Après une journée de mobilisation contre la réforme de l’accès à l’université, les étudiants poursuivent le blocage des facs.

Cours annulés, occupation des locaux, blocage illimité ou partiel… Au total, une quinzaine d’universités seraient à l’arrêt ce mercredi. La veille, la manifestation contre la loi ORE (orientation et réussite des étudiants), jugée sélective, a rassemblé plus de 1 500 élèves dans toute la France. Une mobilisation qui ne cesse de se durcir notamment depuis l’évacuation violente des étudiants à l’université de Montpellier.

Des facs à l’arrêt

En effet, plusieurs universités parisiennes (Paris 1, 3 et 8), ainsi que les facs de Lyon, Orléans ou Nantes restent toujours bloquées ce mercredi. Dans certaines universités, telles que Limoges, Pau et Grenoble, le blocage est partiel.

A Rouen, l’occupation a été votée lundi lors d’une assemblée générale réunissant 300 élèves. Tout comme à Rennes 2 où 1 600 étudiants ont voté la reconduction du blocage jusqu’au 16 avril. Ainsi qu’à Toulouse où le blocage, qui dure déjà depuis un mois, devrait se maintenir jusqu’au 30 avril. A Montpellier, après avoir voté le blocage illimité de leur fac, les étudiants compte poursuivre leur action jusqu’au retrait de la loi.

Lille et Nanterre sous surveillance

Mais après plusieurs jours voire plusieurs semaines de blocage, certains présidents d’université ont demandé l’intervention des forces de l’ordre. A Lille, les étudiants ont passé leurs examens du second semestre sous la surveillance des CRS, malgré quelques contestations de la part d’enseignants et de plusieurs élèves.

Lundi, les forces de l'ordre sont également intervenues à Nanterre mais cette fois pour évacuer les occupants sous la demande de François Balaudé, président de l’établissement. Une intervention musclée où plusieurs étudiants se sont réfugiés sur le toit de l’école. Sept personnes ont été interpellées pour rébellion. Ce matin, plusieurs bâtiments étaient encore bloqués.

Tolbiac perd le soutien de son président


A l’université de Paris 1, sur le site de Tolbiac, Georges Haddad a quant à lui porté plainte pour les infractions commises durant le week-end. Alors qu’une centaine d’étudiants occupaient l’université, vendredi soir, plusieurs individus casqués et armés ont lancé des projectiles. Six personnes ont été placées en garde à vue pour « violence volontaire ». Dimanche, des cocktails molotov ont également été retrouvés dans les locaux. Une enquête a été ouverte par le parquet de Paris.

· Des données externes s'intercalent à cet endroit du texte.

-- ==== Sys2Proof/Tests/Slice0.lean ====
section
/-! SUPPORT. Tests of single steps, with expected values from 95_test_vectors.md and the rules' own
examples, and for each statement that has hypotheses a concrete state and operands that meet them. -/

namespace Sys2Proof.Tests

open Sys2Proof.Machine

/-- What a test looks at in the next state; none where the machine stops. -/
def after {α : Type} (o : Host.Outcome State Fault Refusal) (f : State → α) : Option α :=
  match o with
  | .next t => some (f t)
  | .fault _ => none
  | .refused _ => none

/-- A memory holding a list of bytes from an index up. -/
def bytesAt (a : Nat) : List Nat → Memory
  | [] => []
  | b :: bs => (a, BitVec.ofNat 8 b) :: bytesAt (a + 1) bs

/-- The state after reset with a whole pixel buffer, all 0 but for some entries. -/
def withPixels (entries : List (Nat × Nat)) : State :=
  { State.reset with
    px := Memory.table fun k : Fin 64 => BitVec.ofNat 8 ((entries.lookup k.val).getD 0) }

/-- The state after reset with a whole packed tile. -/
def withTile (bs : List Nat) : State := { State.reset with tb := bytesAt 0 bs }

/-- A grid from its 64 values. -/
def gridOf (vs : List Nat) : Grid := fun k => BitVec.ofNat 4 (vs.getD k.val 0)

/-- A tile from its 32 values. -/
def tileOf (vs : List Nat) : Tile := fun j => BitVec.ofNat 8 (vs.getD j.val 0)

/-- The state after reset with one host event to perform. -/
def presenting (e : HostEvent) : State := { State.reset with script := [e] }

/-- Bank 9 of program C3 of 95_test_vectors.md, at CG[0x120]. -/
def bankNine : Memory := bytesAt 0x120
  [0x00, 0x00, 0x1F, 0x00, 0xE0, 0x03, 0x00, 0x7C, 0xFF, 0x7F, 0xFF, 0xFF, 0x00, 0x80, 0x34, 0x12,
   0x78, 0x56, 0xBC, 0x2A, 0x10, 0x42, 0x21, 0x04, 0xB5, 0x56, 0x1F, 0x7C, 0xFF, 0x03, 0x18, 0x63]

/-! Decode: bytes written out bit by bit from 30_encoding.md rules R70, R74. -/

theorem test_decode_nop : decodeTableWord 8 0b00000000 = some .nop := by decide
theorem test_decode_tdec : decodeTableWord 8 0b00010000 = some .tdec := by decide
theorem test_decode_tenc : decodeTableWord 8 0b00100000 = some .tenc := by decide
theorem test_decode_pdec : decodeTableWord 8 0b00111010 = some (.pdec 10) := by decide
theorem test_decode_sbnk : decodeTableWord 8 0b01000011 = some (.sbnk 3) := by decide
theorem test_decode_sbnk_out_of_range : decodeTableWord 8 0b01001111 = some (.sbnk 15) := by decide
theorem test_decode_pdcb : decodeTableWord 8 0b01010000 = some .pdcb := by decide
theorem test_decode_clut : decodeTableWord 8 0b01100111 = some (.clut 7) := by decide
theorem test_decode_trgb : decodeTableWord 8 0b01110000 = some .trgb := by decide
theorem test_decode_frgb : decodeTableWord 8 0b10000000 = some .frgb := by decide
theorem test_decode_clre : decodeTableWord 8 0b11100000 = some .clre := by decide
theorem test_decode_srst : decodeTableWord 8 0b11110000 = some .srst := by decide
theorem test_decode_reserved : decodeTableWord 8 0b00000001 = none ∧ decodeTableWord 8 0b10010000 = none ∧
    decodeTableWord 8 0b11011111 = none ∧ decodeTableWord 8 0b11110001 = none := by decide

/-! Well-formedness: an ill-formed term for each check. -/

theorem test_ill_formed_sbnk : Instr.wellFormed (.sbnk 8) = false ∧ Instr.wellFormed (.sbnk 7) = true := by
  decide
theorem test_ill_formed_ldcg_empty : ScriptLine.wellFormed (.ldcg 0 []) = false := by decide
theorem test_ill_formed_ldcg_past_end : ScriptLine.wellFormed (.ldcg 0x1FF [0, 0]) = false ∧
    ScriptLine.wellFormed (.ldcg 0x1FF [0]) = true := by decide

/-! The tile codec (95_test_vectors.md B1). -/

/-- B1.6, layout I. -/
theorem test_decode_tile_interleaved :
    List.ofFn (decodeTile (tileGeometry .interleaved) fun j => BitVec.ofNat 8 j.val) =
      [0, 0, 0, 0xC, 0, 0, 0, 0xA, 0, 0, 0, 0xC, 0, 0, 0xF, 0xA, 0, 0, 0, 0xC, 0, 0xF, 0, 0xA,
       0, 0, 0, 0xC, 0, 0xF, 0xF, 0xA, 0, 0, 0, 0xC, 0xF, 0, 0, 0xA, 0, 0, 0, 0xC, 0xF, 0, 0xF, 0xA,
       0, 0, 0, 0xC, 0xF, 0xF, 0, 0xA, 0, 0, 0, 0xC, 0xF, 0xF, 0xF, 0xA] := by decide +kernel

/-- B1.7, layout S, rows 0 and 1. -/
theorem test_decode_tile_sequential :
    (List.ofFn (decodeTile (tileGeometry .sequential) (tileOf
      [0xFF, 0, 0xFF, 0, 0xFF, 0, 0xFF, 0, 0xFF, 0, 0xFF, 0, 0xFF, 0, 0xFF, 0,
       0x0F, 0xF0, 0x0F, 0xF0, 0x0F, 0xF0, 0x0F, 0xF0, 0x0F, 0xF0, 0x0F, 0xF0, 0x0F, 0xF0, 0x0F, 0xF0]))).take 16 =
      [3, 3, 3, 3, 0xF, 0xF, 0xF, 0xF, 0xC, 0xC, 0xC, 0xC, 0, 0, 0, 0] := by decide +kernel

/-- B1.5, the ring grid, both layouts. -/
def ringGrid : Grid := gridOf
  [0, 0, 1, 1, 1, 1, 0, 0, 0, 1, 2, 2, 2, 2, 1, 0, 1, 2, 3, 3, 3, 3, 2, 1, 1, 2, 3, 4, 4, 3, 2, 1,
   1, 2, 3, 4, 4, 3, 2, 1, 1, 2, 3, 3, 3, 3, 2, 1, 0, 1, 2, 2, 2, 2, 1, 0, 0, 0, 1, 1, 1, 1, 0, 0]

theorem test_encode_tile_interleaved : List.ofFn (encodeTile (tileGeometry .interleaved) ringGrid) =
    [0x3C, 0x00, 0x42, 0x3C, 0xBD, 0x7E, 0xA5, 0x66, 0xA5, 0x66, 0xBD, 0x7E, 0x42, 0x3C, 0x3C, 0x00,
     0, 0, 0, 0, 0, 0, 0x18, 0, 0x18, 0, 0, 0, 0, 0, 0, 0] := by decide +kernel

theorem test_encode_tile_sequential : List.ofFn (encodeTile (tileGeometry .sequential) ringGrid) =
    [0x3C, 0x42, 0xBD, 0xA5, 0xA5, 0xBD, 0x42, 0x3C, 0x00, 0x3C, 0x7E, 0x66, 0x66, 0x7E, 0x3C, 0x00,
     0, 0, 0, 0x18, 0x18, 0, 0, 0, 0, 0, 0, 0, 0, 0, 0, 0] := by decide +kernel

/-- The end of program C1, layout I: TDEC of the ring tile gives PX[27] = 4. Only for
TILE_LAYOUT = INTERLEAVED, which the premise names (00_scope.md rule R4). -/
theorem test_tdec_interleaved (_ : Config.tileLayout = .interleaved) :
    after (exec .tdec (withTile
      [0x3C, 0x00, 0x42, 0x3C, 0xBD, 0x7E, 0xA5, 0x66, 0xA5, 0x66, 0xBD, 0x7E, 0x42, 0x3C, 0x3C, 0x00,
       0, 0, 0, 0, 0, 0, 0x18, 0, 0x18, 0, 0, 0, 0, 0, 0, 0]))
      (fun t => (t.cmd, t.pxByte 27, t.pxByte 0, t.pxByte 18, t.err)) =
      some (0x10, 4, 0, 3, false) := by decide +kernel

/-- B1.8: the lowest index is reported, not the largest value. -/
theorem test_tenc_rejects :
    after (exec .tenc (withPixels [(63, 0xFF), (2, 0x80)]))
      (fun t => [t.cmd, t.statusByte, t.errCode, t.errIdx, t.errVal]) =
      some [0x20, 0x01, 0x01, 0x02, 0x80] := by decide +kernel

/-- Program C2: the clamped encode, layout I. Only for TILE_LAYOUT = INTERLEAVED, which the premise
names (00_scope.md rule R4). -/
theorem test_tenc_clamps_interleaved (_ : Config.tileLayout = .interleaved) :
    after (exec .tenc { withPixels [(5, 3), (10, 0x1F), (20, 0xFF)] with clamp := true })
      (fun t => (t.statusByte, List.ofFn t.tbByte, t.pxByte 10)) =
      some (0x02,
        [0x04, 0x04, 0x20, 0x20, 0x08, 0x08, 0, 0, 0, 0, 0, 0, 0, 0, 0, 0,
         0, 0, 0x20, 0x20, 0x08, 0x08, 0, 0, 0, 0, 0, 0, 0, 0, 0, 0], 0x1F) := by decide +kernel

/-! The palette decoder (95_test_vectors.md B3, program C3). -/

theorem test_caddr : caddr 9 3 = 0x126 ∧ caddr 15 15 = 510 ∧ caddr 8 0 = 256 := by decide

theorem test_pdec :
    after (exec (.pdec 9) { State.reset with cg := bankNine })
      (fun t => (t.cmd, t.bank, t.pal[5], t.pal[15], t.pal[1])) =
      some (0x39, 9, 0x7FFF, 0x6318, 0x001F) := by decide +kernel

theorem test_pdcb :
    after (exec .pdcb { State.reset with cg := bankNine, bank := 9 })
      (fun t => (t.cmd, t.pal.toList)) =
      some (0x50, [0x0000, 0x001F, 0x03E0, 0x7C00, 0x7FFF, 0x7FFF, 0x0000, 0x1234,
        0x5678, 0x2ABC, 0x4210, 0x0421, 0x56B5, 0x7C1F, 0x03FF, 0x6318]) := by decide +kernel

theorem test_sbnk : after (exec (.sbnk 7) State.reset) (fun t => (t.cmd, t.bank, t.err)) =
    some (0x47, 0x0F, false) := by decide

theorem test_sbnk_op_range :
    after (exec (.sbnk 12) { State.reset with bank := 9 })
      (fun t => (t.cmd, t.statusByte, t.errCode, t.errIdx, t.errVal, t.bank)) =
      some (0x4C, 0x01, 0x03, 0x00, 0x0C, 9) := by decide

theorem test_clut : after (exec (.clut 7) { State.reset with cg := bankNine, bank := 9 })
    (fun t => (t.cmd, t.color)) = some (0x67, 0x1234) := by decide

theorem test_clut_drops_bit_15 : after (exec (.clut 6) { State.reset with cg := bankNine, bank := 9 })
    (fun t => t.color) = some 0 := by decide

theorem test_trgb : after (exec .trgb { State.reset with color := 0x1234 })
    (fun t => (t.cmd, t.rgbR, t.rgbG, t.rgbB)) = some (0x70, 160, 136, 32) := by decide

theorem test_frgb : after (exec .frgb { State.reset with rgbR := 255, rgbG := 128, rgbB := 7 })
    (fun t => (t.cmd, t.color)) = some (0x80, 0x021F) := by decide

theorem test_frgb_truncates : after (exec .frgb { State.reset with rgbR := 18, rgbG := 52, rgbB := 86 })
    (fun t => t.color) = some 0x28C2 := by decide

/-! Control commands, the lock and the port (95_test_vectors.md B4, B5). -/

theorem test_nop : after (exec .nop { State.reset with cmd := 0x43 }) (fun t => t.cmd) = some 0x00 := by
  decide

theorem test_clre :
    after (exec .clre
      { State.reset with
        cmd := 0x20, err := true, clamped := true, errCode := 1, errIdx := 10, errVal := 31
        ie := true, bank := 5 })
      (fun t => ([t.cmd, t.statusByte, t.errCode, t.errIdx, t.errVal], t.ie, t.bank)) =
      some ([0xE0, 0, 0, 0, 0], true, 5) := by decide

theorem test_srst :
    after (exec .srst { State.reset with clamp := true, ie := true, bank := 11, cg := [(0x122, 0x1F)] })
      (fun t => (t.cmd, t.ctrlByte, t.bank, t.cgByte 0x122)) = some (0, 0, 0, 0x1F) := by decide

/-- B4 step 2: a reserved byte raises IllCmd. -/
theorem test_ill_cmd :
    after (step (presenting (.write 0x280 0x01)))
      (fun t => (t.cmd, t.statusByte, t.errCode, t.errIdx, t.errVal)) = some (1, 1, 2, 0, 1) := by decide

/-- B4 steps 3 to 5: under the lock SBNK 3 and two reserved bytes change nothing. -/
theorem test_lock_ignores :
    after (issue 0x43 { State.reset with cmd := 1, err := true, errCode := 2, errVal := 1 })
      (fun t => (t.bank, t.cmd, t.errVal)) = some (0, 1, 1) ∧
    after (issue 0xE1 { State.reset with cmd := 1, err := true, errCode := 2, errVal := 1 })
      (fun t => (t.err, t.cmd)) = some (true, 1) := by decide

/-- B4 step 6: a host write works under the lock. -/
theorem test_write_under_lock : after (step { presenting (.write 0x286 0x05) with err := true })
    (fun t => t.bank) = some 5 := by decide

/-- B5: what is read back after a write of 0xFF. -/
theorem test_port_bank : after (hostWrite 0x286 0xFF State.reset) (fun t => hostRead t 0x286) = some 0x0F := by
  decide
theorem test_port_color_hi :
    after (hostWrite 0x289 0xFF State.reset) (fun t => (hostRead t 0x289, hostRead t 0x288)) =
      some (0x7F, 0x00) := by decide
theorem test_port_ctrl : after (hostWrite 0x281 0xFF State.reset) (fun t => hostRead t 0x281) = some 0x03 := by
  decide
theorem test_port_px : after (hostWrite 0x27F 0xC3 State.reset) (fun t => (hostRead t 0x27F, t.pxByte 63)) =
    some (0xC3, 0xC3) := by decide
theorem test_port_pal : hostRead { State.reset with pal := Vector.replicate 16 0x7C1F } 0x22B = 0x7C ∧
    hostRead { State.reset with pal := Vector.replicate 16 0x7C1F } 0x22A = 0x1F := by decide
theorem test_port_reserved : after (hostWrite 0x3FF 0x55 State.reset) (fun t => hostRead t 0x3FF) = some 0 := by
  decide

/-- The host's question: a command byte given to `withFetchWord` is the next step's command. -/
theorem test_fetch_word : after (step (State.reset.withFetchWord 8 0x35)) (fun t => (t.cmd, t.bank)) =
    some (0x35, 5) := by decide

/-! States that meet the hypotheses of the statements, one theorem per statement, with each clause at
an end of its range. -/

theorem witness_StepRunsDecodedCommand :
    (presenting (.write 0x280 0x3F)).script = .write 0x280 0x3F :: [] ∧
    (presenting (.write 0x280 0x3F)).err = false ∧ decode 0x3F = .ok (.pdec 15) := ⟨rfl, rfl, rfl⟩

theorem witness_IssueFollowsLockAndDecode :
    ({ State.reset with err := true } : State).err = true ∧ (0x10 : Byte) ≠ 0xE0 ∧ (0x10 : Byte) ≠ 0xF0 ∧
    State.reset.err = false ∧ decode 0x00 = .ok .nop ∧ decode 0xFF = .error (.operandNotZero 15 15) :=
  ⟨rfl, by decide, by decide, rfl, rfl, rfl⟩

theorem witness_LockedCommandIgnored :
    ({ presenting (.write 0x280 0xE1) with err := true } : State).script = .write 0x280 0xE1 :: [] ∧
    ({ presenting (.write 0x280 0xE1) with err := true } : State).err = true ∧
    (0xE1 : Byte) ≠ 0xE0 ∧ (0xE1 : Byte) ≠ 0xF0 := ⟨rfl, rfl, by decide, by decide⟩

/-- Two different tiles that agree on the four bits of pixel (0, 0), in either layout, and two different
grids that agree on bit 0 of row 0. -/
theorem witness_LanesAreIndependent (L : TileLayout) :
    (∀ i : Fin 4, (tileOf [] ((tileGeometry L).off i 0)).getLsbD ((tileGeometry L).bitpos 0) =
      (tileOf [1] ((tileGeometry L).off i 0)).getLsbD ((tileGeometry L).bitpos 0)) ∧
    tileOf [] 0 ≠ tileOf [1] 0 ∧
    (∀ c : Fin 8, (gridOf [] (pixelIndex 0 c)).getLsbD 0 = (gridOf [2] (pixelIndex 0 c)).getLsbD 0) ∧
    gridOf [] 0 ≠ gridOf [2] 0 := by
  cases L <;> decide

theorem witness_TencEncodesGrid_in_range : ∀ k, ((withPixels [(63, 15)]).pxByte k).toNat ≤ 15 := by
  decide +kernel

theorem witness_TencEncodesGrid_clamp : ({ State.reset with clamp := true } : State).clamp = true := rfl

theorem witness_TencRejectsLeastOutOfRange :
    (withPixels [(63, 16)]).clamp = false ∧ 15 < ((withPixels [(63, 16)]).pxByte 63).toNat ∧
    ∀ j < (63 : Fin 64), ((withPixels [(63, 16)]).pxByte j).toNat ≤ 15 := by decide +kernel

theorem witness_TdecThenTencKeepsTile : State.reset.err = false := rfl

theorem witness_TencThenTdecClampsPixels :
    (withPixels [(10, 15)]).err = false ∧ ∀ k, ((withPixels [(10, 15)]).pxByte k).toNat ≤ 15 := by
  decide +kernel

/-- The identity meets the round-trip law; the grid of zeros encodes, in either layout, to the tile of
zeros, which meets the premise on `u`. -/
theorem witness_CompressedTileComesBack :
    RoundTrip id some ∧ (∀ k, ((withPixels []).pxByte k).toNat ≤ 15) ∧
    after (exec .tenc (withPixels [])) (fun t => decide
      (some t.tileBytes = some (withTile (List.replicate 32 0)).tileBytes)) = some true :=
  ⟨fun _ => rfl, by decide +kernel, by decide +kernel⟩

/-- A provider that meets the law, an output just within and just beyond the bound, and bytes that a
provider gives nothing for. -/
theorem witness_DecompressionIsBounded :
    RoundTrip id some ∧ ([1, 2] : Bytes).length ≤ 2 ∧ 1 < ([1, 2] : Bytes).length ∧
    (fun _ : Bytes => (none : Option Bytes)) [1] = none := ⟨fun _ => rfl, by decide, by decide, rfl⟩

theorem witness_NopWritesCmdOnly :
    ({ State.reset with err := true } : State).err = true ∧ State.reset.err = false := ⟨rfl, rfl⟩

theorem witness_SbnkMapsPaletteToSpriteBank :
    (0 : Nibble).toNat ≤ 7 ∧ (7 : Nibble).toNat ≤ 7 ∧ 7 < (8 : Nibble).toNat ∧ 7 < (15 : Nibble).toNat := by
  decide

theorem witness_SpritePaletteScript :
    ({ State.reset with script := [.write 0x280 0x47, .write 0x280 0x50] } : State).script =
      (ScriptLine.spal 7).expand ++ [] ∧
    ({ State.reset with script := [.write 0x280 0x48, .write 0x280 0x50] } : State).script =
      (ScriptLine.spal 8).expand ++ [] ∧ State.reset.err = false := by decide

theorem witness_HostReadTable : (presenting (.read 0x3FF)).script = .read 0x3FF :: [] ∧
    0x28D ≤ (0x28D : LocalAddr).toNat ∧ 0x28D ≤ (0x3FF : LocalAddr).toNat := by decide

theorem witness_HostWriteTable :
    (0x220 ≤ (0x220 : LocalAddr).toNat ∧ (0x23F : LocalAddr).toNat ≤ 0x23F) ∧
    (0x282 ≤ (0x282 : LocalAddr).toNat ∧ (0x285 : LocalAddr).toNat ≤ 0x285) ∧
    0x28D ≤ (0x28D : LocalAddr).toNat := by decide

Alors qu’il apportait son soutien aux étudiants depuis le début du blocage, suite aux évènements, le président de l’université a préféré faire appel à la préfecture de police de Paris en affirmant que « la ligne rouge avait été franchie ». Dans un communiqué publié mercredi, il demande le rétablissement « du fonctionnement habituel du centre ». De son côté, la préfecture a expliqué qu’elle n’avait reçu aucune demande d’évacuation depuis lundi.